Он обреченно вздохнул. «Арию» он любил, а остального в отечественной сцене знать не хотел.
На следующий день он перезвонил мне и сказал:
– Я послушал Маврика!
– Ну и? – мое сердце замерло.
– Это охренительно!
Пропала моя кассета, – мысленно вздохнула я.
– Я хочу диск найти, такую музыку нельзя слушать в таком качестве.
Он уже давно не покупал кассеты. Студенты-буржуи. Это мы, школота, будто новое блюдо пробовали – если не понравится, кассету можно затереть, а диск и стоит дорого, и никуда его потом не денешь.
Кажется, купил его Слава только лет пять спустя. Раньше нигде не мог найти, хотя мотался даже на «Горбушку». Я так и не съездила туда с ним.
2002
Зеркальный год, как я его вижу. Мне шестнадцать. Что-то уже якобы можно. Наверное, все мы так думаем: вот закончу школу, тогда заживу! Вот поступлю в институт, сделаю то-то! Вот выйду замуж, вот похудею, тогда…
Знакомо?
А смысл в том, чтобы жить сейчас, и эта затертая истина осознается лишь теоретически. По факту мы всю жизнь только готовимся жить. Я знаю мало людей, которые наслаждались настоящим без сожалений о прошлом и без надежды на будущее или без страха перед ним.
Я точно не такая. Я восемь лет жила прошлым, а теперь боюсь будущего. Поэтому так ностальгирую по своим шестнадцати годам, когда в последний раз была счастлива и беззаботна. Когда рядом почти каждый день была лучшая подруга, и на нас лилась шикарная музыка. Когда столько всего случилось в жизни впервые…
Помню, как встречали этот год с мамой, крестной, сестрой и ее тогда еще не мужем, но сожитель – слово так себе, никто его не любит. Папа работал сутки на заправке. Праздник без него был скучным. Дело даже не в песнях под гитару или шутках. Просто его не хватало. Плюс у меня в переходном возрасте жутко скакал сахар, и зачастую я себя чувствовала отвратительно. Немало труда стоило мое смирение с тем, что болезнь – навсегда и с годами лучше не будет. С этим можно жить и внешне даже ничего не заметно – лучше, чем инвалидам-колясочникам.
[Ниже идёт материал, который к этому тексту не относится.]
/-- What the rows PEEK, READ, FILL, SIGNAL, WAITGE, DEC and others do (R260, R264, R268). -/
theorem exec_peek_read_fill_more :
    (∀ (s : State) (r : EngReq) (k : Nat) (v : Slot), s.ObjTo r k v → (∀ w ∈ s.od.waiters, w.slot ≠ k) →
      (v.kind = 1 ∨ v.kind = 2 ∨ v.kind = 3 → ∃ t, exec (.peek r) s = .next t ∧ s.ObjEnds t r k v 0 (some v.value)) ∧
      (v.kind = 1 → v.full = true → ∃ t, exec (.read r) s = .next t ∧ s.ObjEnds t r k { v with full := false } 0 (some v.value)) ∧
      (v.kind = 1 → v.full = false → r.wait = false → ∃ t, exec (.read r) s = .next t ∧ s.ObjEnds t r k v 1 none) ∧
      (v.kind = 1 → v.full = false →
        ∃ t, exec (.fill r) s = .next t ∧ s.ObjEnds t r k { v with value := r.operand % 2 ^ 32, full := true } 0 none) ∧
      (v.kind = 1 → v.full = true → ∃ t, exec (.fill r) s = .next t ∧ s.ObjEnds t r k v 2 none) ∧
      (v.kind = 2 → ∃ t, exec (.signal r) s = .next t ∧
        s.ObjEnds t r k { v with value := (v.value + r.operand) % 2 ^ 32, p := (v.p + r.operand) % 2 ^ 32 } 0 none) ∧
      (v.kind = 2 → r.operand ≤ v.value → ∃ t, exec (.waitge r) s = .next t ∧ s.ObjEnds t r k v 0 (some v.value)) ∧
      (v.kind = 2 → v.value < r.operand → r.wait = false → ∃ t, exec (.waitge r) s = .next t ∧ s.ObjEnds t r k v 0x0F none) ∧
      (v.kind = 2 → r.operand ≤ v.value →
        (∃ t, exec (.dec r) s = .next t ∧
          s.ObjEnds t r k { v with value := v.value - r.operand, c := (v.c + r.operand) % 2 ^ 32 } 0 none) ∧
        (∃ t, exec (.wdec r) s = .next t ∧
          s.ObjEnds t r k { v with value := v.value - r.operand, c := (v.c + r.operand) % 2 ^ 32 } 0 none)) ∧
      (v.kind = 2 → v.value < r.operand → ∃ t, exec (.dec r) s = .next t ∧ s.ObjEnds t r k v 3 none ∧ t.irq.getLsbD 23 = true) ∧
      (v.kind = 2 → v.value < r.operand → r.wait = false → ∃ t, exec (.wdec r) s = .next t ∧ s.ObjEnds t r k v 0x0F none) ∧
      (v.kind = 2 → v.p = r.operand → v.c = r.operand →
        ∃ t, exec (.realign r) s = .next t ∧ s.ObjEnds t r k { v with p := 0, c := 0, drift := false } 0 none) ∧
      (v.kind = 2 → (v.p ≠ r.operand ∨ v.c ≠ r.operand) →
        ∃ t, exec (.realign r) s = .next t ∧ s.ObjEnds t r k { v with drift := true } 4 none ∧ t.irq.getLsbD 23 = true) ∧
      (v.kind = 3 → v.value < v.c →
        ∃ t, exec (.arrive r) s = .next t ∧ s.ObjEnds t r k { v with value := v.value + 1 } 0 (some (bnat v.phase))) ∧
      (v.kind = 3 → v.c ≤ v.value → (s.td.acq = false ∨ ∀ e ∈ s.ce.handles, ∀ g, e.2 = some g → g.arriveObj ≠ some (hKey r.handle)) →
        ∃ t, exec (.arrive r) s = .next t ∧ s.ObjEnds t r k { v with value := 0, phase := !v.phase } 0 (some (bnat v.phase)) ∧
          t.bt.fly = s.bt.fly ++ s.releaseWords (hKey r.handle) (!v.phase)) ∧
      (v.kind = 1 → ∃ t, exec (.set r) s = .next t ∧ s.ObjEnds t r k { v with value := r.operand % 2 ^ 32, full := true, drift := false } 0 none) ∧
      (v.kind = 2 → ∃ t, exec (.set r) s = .next t ∧
        s.ObjEnds t r k { v with value := r.operand % 2 ^ 32, p := 0, c := 0, drift := false } 0 none) ∧
      (∀ c : EngReq → Instr, (c ∈ [Instr.read, .fill] ∧ v.kind ≠ 1) ∨ (c ∈ [Instr.signal, .waitge, .dec, .wdec, .realign] ∧ v.kind ≠ 2) ∨
        (c = .arrive ∧ v.kind ≠ 3) ∨ (c = .set ∧ v.kind ≠ 1 ∧ v.kind ≠ 2) ∨ (c = .peek ∧ v.kind ≠ 1 ∧ v.kind ≠ 2 ∧ v.kind ≠ 3) →
        ∃ t, exec (c r) s = .next t ∧ s.ObjEnds t r k v 7 none)) := by
  intro s r k v h ha
  have key : ∀ (c : EngReq → Instr) (op : Nat) (o : SlotOut), exec (c r) s = s.fromTap op r → slotOp op r.operand v = o → ¬ (o.waits = true ∧ r.wait = true) →
      (op ≠ 9 ∨ o.res ≠ 0 ∨ o.slot.value ≠ 0 ∨ (s.td.acq = false ∨ ∀ e ∈ s.ce.handles, ∀ g, e.2 = some g → g.arriveObj ≠ some (hKey r.handle))) →
      ∃ t, exec (c r) s = .next t ∧ s.ObjEnds t r k o.slot o.res o.val ∧ (o.res = 3 ∨ o.res = 4 → t.irq.getLsbD 23 = true) ∧
        (op = 9 → o.res = 0 → o.slot.value = 0 → t.bt.fly = s.bt.fly ++ s.releaseWords (hKey r.handle) o.slot.phase) := by
    intro c op o hc ho hw h9
    subst ho
    rw [hc]
    exact obj_ends h op hw ha h9
  have plain : ∀ (c : EngReq → Instr) (op : Nat) (o : SlotOut), exec (c r) s = s.fromTap op r → slotOp op r.operand v = o → (o.waits = false ∨ r.wait = false) → (op ≠ 9 ∨ o.res ≠ 0) →
      ∃ t, exec (c r) s = .next t ∧ s.ObjEnds t r k o.slot o.res o.val := by
    intro c op o hc ho hw h9
    obtain ⟨t, t1, t2, _⟩ := key c op o hc ho (by rintro ⟨a, b⟩; rcases hw with h | h <;> simp_all) (h9.elim .inl fun h => .inr (.inl h))
    exact ⟨t, t1, t2⟩
  refine ⟨?_, ?_, ?_, ?_, ?_, ?_, ?_, ?_, ?_, ?_, ?_, ?_, ?_, ?_, ?_, ?_, ?_, ?_⟩
  · intro hk; exact plain .peek 1 ⟨v, rDone, some v.value, false⟩ rfl (by rw [slotOp_1, if_pos hk]) (.inl rfl) (.inl (by decide))
  · intro h1 h2; exact plain .read 2 ⟨{ v with full := false }, rDone, some v.value, false⟩ rfl (by rw [slotOp_2, if_neg (by rw [h1]; decide), if_pos h2]) (.inl rfl) (.inl (by decide))
  · intro h1 h2 h3; exact plain .read 2 ⟨v, rEmpty, none, true⟩ rfl (by rw [slotOp_2, if_neg (by rw [h1]; decide), h2, if_neg (by decide)]) (.inr h3) (.inl (by decide))
  · intro h1 h2; exact plain .fill 3 ⟨{ v with value := r.operand % 2 ^ 32, full := true }, rDone, none, false⟩ rfl (by rw [slotOp_3, if_neg (by rw [h1]; decide), h2, if_neg (by decide)]) (.inl rfl) (.inl (by decide))
  · intro h1 h2; exact plain .fill 3 ⟨v, rFull, none, false⟩ rfl (by rw [slotOp_3, if_neg (by rw [h1]; decide), if_pos h2]) (.inl rfl) (.inl (by decide))
  · intro h1; exact plain .signal 4 ⟨{ v with value := (v.value + r.operand) % 2 ^ 32, p := (v.p + r.operand) % 2 ^ 32 }, rDone, none, false⟩ rfl (by rw [slotOp_4, if_neg (by rw [h1]; decide)]) (.inl rfl) (.inl (by decide))
  · intro h1 h2; exact plain .waitge 5 ⟨v, rDone, some v.value, false⟩ rfl (by rw [slotOp_5, if_neg (by rw [h1]; decide), if_pos h2]) (.inl rfl) (.inl (by decide))
  · intro h1 h2 h3; exact plain .waitge 5 ⟨v, rNotReady, none, true⟩ rfl (by rw [slotOp_5, if_neg (by rw [h1]; decide), if_neg (by omega)]) (.inr h3) (.inl (by decide))
  · intro h1 h2
    refine ⟨?_, ?_⟩
    · obtain ⟨t, t1, t2⟩ := plain .dec 6 ⟨{ v with value := v.value - r.operand, c := (v.c + r.operand) % 2 ^ 32 }, rDone, some v.value, false⟩ rfl (by rw [slotOp_6, if_neg (by rw [h1]; decide), if_pos h2]) (.inl rfl) (.inl (by decide))
      exact ⟨t, t1, ends_val t2⟩
    · obtain ⟨t, t1, t2⟩ := plain .wdec 7 ⟨{ v with value := v.value - r.operand, c := (v.c + r.operand) % 2 ^ 32 }, rDone, some v.value, false⟩ rfl (by rw [slotOp_7, if_neg (by rw [h1]; decide), if_pos h2]) (.inl rfl) (.inl (by decide))
      exact ⟨t, t1, ends_val t2⟩
  · intro h1 h2
    obtain ⟨t, t1, t2, t3, _⟩ := key .dec 6 ⟨v, rUnder, none, false⟩ rfl (by rw [slotOp_6, if_neg (by rw [h1]; decide), if_neg (by omega)]) (by simp) (.inl (by decide))
    exact ⟨t, t1, t2, t3 (.inl rfl)⟩
  · intro h1 h2 h3; exact plain .wdec 7 ⟨v, rNotReady, none, true⟩ rfl (by rw [slotOp_7, if_neg (by rw [h1]; decide), if_neg (by omega)]) (.inr h3) (.inl (by decide))
  · intro h1 h2 h3; exact plain .realign 8 ⟨{ v with p := 0, c := 0, drift := false }, rDone, none, false⟩ rfl (by rw [slotOp_8, if_neg (by rw [h1]; decide), if_pos ⟨h2, h3⟩]) (.inl rfl) (.inl (by decide))
  · intro h1 h2
    obtain ⟨t, t1, t2, t3, _⟩ := key .realign 8 ⟨{ v with drift := true }, rDrift, none, false⟩ rfl (by rw [slotOp_8, if_neg (by rw [h1]; decide), if_neg (by rintro ⟨a, b⟩; exact h2.elim (fun h => h a) fun h => h b)]) (by simp) (.inl (by decide))
    exact ⟨t, t1, t2, t3 (.inr rfl)⟩
  · intro h1 h2
    obtain ⟨t, t1, t2, t3, _⟩ := key .arrive 9 ⟨{ v with value := v.value + 1 }, rDone, some (bnat v.phase), false⟩ rfl (by rw [slotOp_9, if_neg (by rw [h1]; decide), if_neg (by omega)]) (by simp) (.inr (.inr (.inl (Nat.succ_ne_zero _))))
    exact ⟨t, t1, t2⟩
  · intro h1 h2 h3
    obtain ⟨t, t1, t2, _, t3⟩ := key .arrive 9 ⟨{ v with value := 0, phase := !v.phase }, rDone, some (bnat v.phase), false⟩ rfl (by rw [slotOp_9, if_neg (by rw [h1]; decide), if_pos h2]) (by simp) (.inr (.inr (.inr h3)))
    exact ⟨t, t1, t2, t3 rfl rfl rfl⟩
  · intro h1; exact plain .set 10 ⟨{ v with value := r.operand % 2 ^ 32, full := true, drift := false }, rDone, none, false⟩ rfl (by rw [slotOp_10, if_pos h1]) (.inl rfl) (.inl (by decide))
  · intro h1; exact plain .set 10 ⟨{ v with value := r.operand % 2 ^ 32, p := 0, c := 0, drift := false }, rDone, none, false⟩ rfl (by rw [slotOp_10, if_neg (by rw [h1]; decide), if_pos h1]) (.inl rfl) (.inl (by decide))
  · intro c hc
    have go : ∀ op, exec (c r) s = s.fromTap op r → slotOp op r.operand v = ⟨v, rKind, none, false⟩ → ∃ t, exec (c r) s = .next t ∧ s.ObjEnds t r k v 7 none :=
      fun op h1 h2 => plain c op ⟨v, rKind, none, false⟩ h1 h2 (.inl rfl) (.inr (by show (7 : Nat) ≠ 0; decide))
    simp only [List.mem_cons, List.not_mem_nil, or_false] at hc
    rcases hc with ⟨h | h, n⟩ | ⟨h | h | h | h | h, n⟩ | ⟨h, n⟩ | ⟨h, n1, n2⟩ | ⟨h, n1, n2, n3⟩ <;> subst h
    · exact go 2 rfl (by rw [slotOp_2, if_pos n])
    · exact go 3 rfl (by rw [slotOp_3, if_pos n])
    · exact go 4 rfl (by rw [slotOp_4, if_pos n])
    · exact go 5 rfl (by rw [slotOp_5, if_pos n])
    · exact go 6 rfl (by rw [slotOp_6, if_pos n])
    · exact go 7 rfl (by rw [slotOp_7, if_pos n])
    · exact go 8 rfl (by rw [slotOp_8, if_pos n])
    · exact go 9 rfl (by rw [slotOp_9, if_pos n])
    · exact go 10 rfl (by rw [slotOp_10, if_neg n1, if_neg n2])
    · exact go 1 rfl (by rw [slotOp_1, if_neg (fun h => h.elim n1 fun h => h.elim n2 n3)])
Но качество жизни страдает.
Помню, мне не хотелось наряжаться, быть красивой и вообще быть. После сидра, смешанного с колой, стало легче. Мы уютно сидели при свечах, смотрели вечный телевизор, а часа в три ночи пошли запускать фейерверки. Встретили год в печали, а потом развеселились. Как ни смешно, так он и прошел.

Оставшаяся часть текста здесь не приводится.